Wool is a versatile sheep product and is in demand mainly because of its physical characteristics that directly influence wearer comfort (Hatcher et al., 2010). The wool traits are important for economic returns in the sheep production system. The greasy fleece yield (GFY) is a measure of the production potential of sheep. Greasy fleece yield, staple length and fiber diameter of wool are important traits for the selection of rams for breeding. Staple length and fiber diameter bear a positive correlation with market prices of wool. Khan and Singh (1974) and Rather et al. (2019a) reported the average GFY of the first clip (GFY-1) of Kashmir Merino as 1.20±0.02 and 0.82±0.03 kg, respectively (Table 4). The average GFY of the second clip (GFY-2) of Kashmir Merino was 0.80±0.02 kg (Rather et al., 2019a). Rather et al. (2021b) reported an average lifetime wool yield of 1.36±0.01 kg/shearing in Kashmir Merino sheep, thus producing 2.72 kg of wool annually. The variation in the production of greasy fleece in terms of quality and quantity is also due to complicated interactions of genetic and environmental factors. Ganai et al. (2010) reported an average annual wool yield of 0.62 -1.5 kg in Gurez sheep. Bakharwal and Poonchi sheep produce greasy fleece of 1.600 kg per annum (Anonymous, 2021) whereas Karnah sheep produce 1.000 to 1.250 kg per annum (Ganai et al., 2009). Therefore, as a perusal of the performance of sheep genetic resources (concerning greasy fleece yield) of Jammu and Kashmir, it is concluded that Kashmir Merino sheep have far higher production potential as compared to other sheep genetic resources.

The wool quality traits of Kashmir Merino are presented in Table 4. Staple length (SL) is the length of a group of fibers of any composition, which generally determines its end-use i.e., whether it will be used in weaving or knitting. The trait is linked with wool processing performance. The longer wools, generally around 51mm or above are processed to versatile yarn. Wool fiber staple length is becoming an increasingly important determinant of wool quality and value (Valera et al., 2009). Wool with long SL is commercially more desirable as it tends to be easier to spin, give fewer stoppages, and ultimately can form stronger and more even yarn (Holman and Malau-Aduli, 2012). The staple length in Kashmir Merino sheep varied from 3.43±0.10 cm (Rather et al., 2019a) to 5.22±0.11 cm (Das et al., 2014). The wool of shorter staple length produced by Kashmir Merino can’t be used to manufacture versatile yarn. Therefore, necessary steps are required to be incorporated in the breeding policy of Kashmir Merino to improve wool staple length. Fiber diameter (FD) refers to the average width of a single cross-section of wool fiber (Holman and Malau-Aduli, 2012) and is widely established as the most important wool trait for assessing wool quality and cost. FD value is an indicator of the fineness with which a yarn can be spun.
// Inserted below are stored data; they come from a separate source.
/-- R173, R174: LDM writes to RX the little-endian word at HHLL, or at the old value of RY; nothing else changes. -/
def Obligations.LdmLoadsWord : Prop :=
  DecodesAs 0x22 (fun f => .ldm f.x f.hhll) ∧ DecodesAs 0x23 (fun f => .ldmReg f.x f.y) ∧
  ∀ (x y : Reg) (hhll : Word) (s : State),
    ∀ p ∈ [(Instr.ldm x hhll, absAddr hhll), (.ldmReg x y, regAddr y s)],
      Completes p.1 s fun t => ∃ v : Word,
        v.toNat = (s.mem.read8 (p.2 + 1)).toNat * 256 + (s.mem.read8 p.2).toNat ∧ RegOnly x v s t ∧ t.flags = s.flags

/-- R176, R177: STM stores RX at HHLL, or at RY, low byte first; nothing else changes. -/
def Obligations.StmStoresWord : Prop :=
  DecodesAs 0x30 (fun f => .stm f.x f.hhll) ∧ DecodesAs 0x31 (fun f => .stmReg f.x f.y) ∧
  ∀ (x y : Reg) (hhll : Word) (s : State),
    ∀ p ∈ [(Instr.stm x hhll, absAddr hhll), (.stmReg x y, regAddr y s)],
      Completes p.1 s fun t => WordStored p.2 (s.reg x) s t ∧ RegsKept s t ∧ t.sp = s.sp ∧ t.flags = s.flags ∧ PortKept s t ∧
        Advanced (s.pc + 4) s t

/-! ## Arithmetic -/

/-- R191, R196, R197, R198: the sum modulo 65536 in the destination, and the four flags of the exact sum. -/
def Obligations.AdditionWritesSumAndFlags : Prop :=
  DecodesAs 0x40 (fun f => .addi f.x f.hhll) ∧ DecodesAs 0x41 (fun f => .add2 f.x f.y) ∧
  DecodesAs 0x42 (fun f => .add3 f.x f.y f.n) ∧
  ∀ (x y z : Reg) (hhll : Word) (s : State),
    ∀ p ∈ [(Instr.addi x hhll, x, hhll), (.add2 x y, x, s.reg y), (.add3 x y z, z, s.reg y)],
      Completes p.1 s fun t => ∃ r : Word, r.toNat = ((s.reg x).toNat + p.2.2.toNat) % 65536 ∧
        RegOnly p.2.1 r s t ∧ AddFlags (s.reg x) p.2.2 t.flags

/-- R192, R200, R201, R202: the difference modulo 65536 in the destination, and the four flags of the exact difference. -/
def Obligations.SubtractionWritesDifferenceAndFlags : Prop :=
  DecodesAs 0x50 (fun f => .subi f.x f.hhll) ∧ DecodesAs 0x51 (fun f => .sub2 f.x f.y) ∧
  DecodesAs 0x52 (fun f => .sub3 f.x f.y f.n) ∧
  ∀ (x y z : Reg) (hhll : Word) (s : State),
    ∀ p ∈ [(Instr.subi x hhll, x, hhll), (.sub2 x y, x, s.reg y), (.sub3 x y z, z, s.reg y)],
      Completes p.1 s fun t => ∃ r : Word, r.toNat = ((s.reg x).toNat + 65536 - p.2.2.toNat) % 65536 ∧
        RegOnly p.2.1 r s t ∧ SubFlags (s.reg x) p.2.2 t.flags

/-- R203, R204: CMPI and CMP write the flags of the difference, and no register. -/
def Obligations.ComparisonWritesFlagsOnly : Prop :=
  DecodesAs 0x53 (fun f => .cmpi f.x f.hhll) ∧ DecodesAs 0x54 (fun f => .cmp f.x f.y) ∧
  ∀ (x y : Reg) (hhll : Word) (s : State),
    (Completes (.cmpi x hhll) s fun t => FlagsOnly s t ∧ SubFlags (s.reg x) hhll t.flags) ∧
    (Completes (.cmp x y) s fun t => FlagsOnly s t ∧ SubFlags (s.reg x) (s.reg y) t.flags)

/-- R231: after ADD and SUB the O flag says that the signed sum, or difference, is outside the signed 16-bit range. -/
def Obligations.OverflowIsSignedOverflow : Prop :=
  ∀ (x y : Reg) (s : State),
    (Completes (.add2 x y) s fun t => (t.flags.o = true ↔
      ((s.reg x).toInt + (s.reg y).toInt < -32768 ∨ 32767 < (s.reg x).toInt + (s.reg y).toInt))) ∧
    (Completes (.sub2 x y) s fun t => (t.flags.o = true ↔
      ((s.reg x).toInt - (s.reg y).toInt < -32768 ∨ 32767 < (s.reg x).toInt - (s.reg y).toInt)))

/-- R193, R210, R211, R212: the low 16 bits of the product in the destination; C, Z and N of the exact product; O kept. -/
def Obligations.MultiplicationWritesProductAndFlags : Prop :=
  DecodesAs 0x90 (fun f => .muli f.x f.hhll) ∧ DecodesAs 0x91 (fun f => .mul2 f.x f.y) ∧
  DecodesAs 0x92 (fun f => .mul3 f.x f.y f.n) ∧
  ∀ (x y z : Reg) (hhll : Word) (s : State),
    ∀ p ∈ [(Instr.muli x hhll, x, hhll), (.mul2 x y, x, s.reg y), (.mul3 x y z, z, s.reg y)],
      Completes p.1 s fun t => ∃ r : Word, r.toNat = (s.reg x).toNat * p.2.2.toNat % 65536 ∧
        RegOnly p.2.1 r s t ∧ MulFlags (s.reg x) p.2.2 s.flags t.flags

/-- R220 to R223: with a divisor other than 0, the unsigned quotient in the destination; C says the remainder is not 0; with
the divisor 0, the fault and nothing else. -/
def Obligations.DivisionWritesQuotientAndFlags : Prop :=
  DecodesAs 0xA0 (fun f => .divi f.x f.hhll) ∧ DecodesAs 0xA1 (fun f => .div2 f.x f.y) ∧
  DecodesAs 0xA2 (fun f => .div3 f.x f.y f.n) ∧
  ∀ (x y z : Reg) (hhll : Word) (s : State),
    ∀ p ∈ [(Instr.divi x hhll, x, hhll), (.div2 x y, x, s.reg y), (.div3 x y z, z, s.reg y)],
      (p.2.2 = 0 → ∃ f : FaultRecord, f.code = .divideByZero ∧ f.pc = s.pc ∧ exec p.1 s = .next { s with fault := some f }) ∧
      (p.2.2 ≠ 0 → Completes p.1 s fun t => ∃ r : Word, r.toNat = (s.reg x).toNat / p.2.2.toNat ∧
        RegOnly p.2.1 r s t ∧ DivFlags (s.reg x) p.2.2 s.flags t.flags)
Low FD wools (or finer wools) can be processed into yarns which are suited for high-value apparel textile end uses (Warn et al., 2006; Holman and Malau-Aduli, 2012). The average FD in Kashmir Merino wool was observed that it varied from 20.04±0.02 (Baba et al., 2020a) to 20.99±0.08 µ (Rather et al., 2019b).

 

Table 3: Body weights of different sheep genetic resources of Jammu and Kashmir.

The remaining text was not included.